France, suffering from a financial deficit, is considering a bill to temporarily raise the corporate tax rate for large companies.
According to the French daily Le Monde on the 29th (local time), the new government led by Prime Minister Michel Barnier is reviewing such measures to address the fiscal deficit issue ahead of the 2025 budget announcement. Specifically, the plan includes raising the corporate tax rate from the current 25% to 33.5% for companies with annual sales exceeding 1 billion euros (approximately 1.46 trillion KRW).
This is estimated to affect about 300 companies in France. Through this, it is expected to secure tax revenue of about 8 billion euros (approximately 11.7 trillion KRW) in 2025.
Additionally, the new government is discussing taxing companies when they repurchase their own shares. This is also expected to generate about 200 million euros (approximately 293 billion KRW) in tax revenue. Politico Europe reported that last year, President Emmanuel Macron criticized the practice of share buybacks by French companies such as BNP Paribas, LVMH, and TotalEnergies.
Other measures under consideration include expanding the tax scope on vehicles that cause pollution and reducing existing tax benefits for people renting out accommodations through platforms like Airbnb.
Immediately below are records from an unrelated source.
/-- The requests that have no answer yet. -/
def State.retOpen (s : State) : List RetReq := s.dlv.ret ++ s.dlv.retWait

/-- The region's base address. -/
def State.retBase (s : State) : Nat := s.rd DLV_RBASE_LO_BASE <<< 16 + s.rd DLV_RBASE_HI_BASE <<< 32

/-- The region's size in bytes (R251). -/
def State.retSize (s : State) : Nat := min 256 (max 16 (s.rd DLV_RSIZE_SIZE)) * 2 ^ 20

/-- The block count (R232). -/
def State.blockCount (s : State) : Nat := (s.retSize - 4096) / 4160

def State.blockAddr (s : State) (b : Nat) : Nat := s.retBase + 4096 + 4160 * b

def nbytes (n x : Nat) : List Byte := (bytesOf n x).map (BitVec.ofNat 8)

/-- The descriptor of a block (R233). -/
def State.descriptor (s : State) (t : SrcTile) : List Byte :=
  nbytes 64 (pack [(0, 8, 0xA5), (16, 16, t.len), (32, 32, t.tseq), (64, 16, t.flow), (80, 24, t.dst), (104, 8, t.part), (112, 8, t.use),
    (128, 16, t.usearg), (144, 48, t.user), (192, 64, t.tchk), (256, 16, s.rd DLV_RINC_FINC)])

/-- What a block of retention holds, read back (R233): STATE, GEN and the tile. -/
def spellBlock (bs : List Byte) : Nat × Nat × SrcTile :=
  let d := ofBytes ((bs.take 64).map (·.toNat))
  (bits d 0 8, bits d 256 16,
   { dst := bits d 80 24, flow := bits d 64 12, part := bits d 104 8, len := bits d 16 16, use := bits d 112 8, usearg := bits d 128 16,
     user := bits d 144 48, data := (bs.drop 64).take (bits d 16 16), tseq := bits d 32 32, tchk := bits d 192 64 })

/-- The tile check (R222). -/
def tileCheck (src : Nat) (t : SrcTile) : Nat :=
  crc64Bytes (bytesOf 3 src ++ bytesOf 3 t.dst ++ bytesOf 2 (t.flow % 4096) ++ bytesOf 1 t.part ++ bytesOf 4 t.tseq ++ bytesOf 2 (t.len % 8192) ++
    bytesOf 1 t.use ++ bytesOf 2 t.usearg ++ bytesOf 6 t.user ++ t.data.map (·.toNat))

def State.block (s : State) (b : Nat) : Option Block := (s.dlv.blocks.find? fun (e : Nat × Block) => e.1 == b).map (·.2)

def State.putBlock (s : State) (b : Nat) (x : Block) : State :=
  { s with dlv := { s.dlv with blocks := Sparse.put b x (Sparse.drop b s.dlv.blocks) } }

/-- KB_DLV_RFREE counts the free blocks; one whose descriptor is not read yet is not known to be free (R246 step 2). -/
def State.countFree (s : State) : State := s.wr DLV_RFREE_FREE (s.dlv.scan - s.dlv.blocks.length)

def State.dropBlock (s : State) (b : Nat) : State :=
  ({ s with dlv := { s.dlv with blocks := Sparse.drop b s.dlv.blocks } }).countFree

/-- A block is freed by a 64-byte write with STATE = 0x00 (R233), which follows the write of its tile if that is not
complete. -/
def State.freeBlock (s : State) (b : Nat) : State :=
  match s.block b with
  | some x =>
    if x.st = .freeing then s
    else if x.st = .writing then s.putBlock b { x with st := .freeing, tile := none }
    else (s.putBlock b { x with st := .freeing, tile := none }).retIssue (.free b) true (s.blockAddr b) 64 (List.replicate 64 0)
  | none => s

/-- The blocks of a flow that hold a tile, by TSEQ. -/
def State.flowBlocks (s : State) (f : Nat) : List (Nat × Block) := s.dlv.blocks.filter fun (e : Nat × Block) => e.2.flow == f && e.2.st != .freeing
The specific details are expected to be revealed in Prime Minister Barnier’s parliamentary speech on the 1st of next month. The new government led by Barnier is currently under strong pressure to reduce the fiscal deficit ahead of the 2025 budget announcement. France’s fiscal deficit reached 5.5% of its gross domestic product (GDP) last year, and it is expected to be in the 6% range this year.
This figure far exceeds the European Union (EU) regulation of 3%. The EU stipulates that public debt and fiscal deficits of member countries should not exceed 60% and 3% of GDP, respectively, as the financial deterioration of one member country can affect others. Furthermore, if a member country refuses to accept budget revisions according to EU regulations, fines and other penalties may be imposed.
However, since the new government does not hold a majority in parliament, there are also prospects that the new budget plan may not pass the parliament as Prime Minister Barnier envisions. Barnier plans to finalize the draft of the 2025 budget within a few days and submit it to the parliament next month.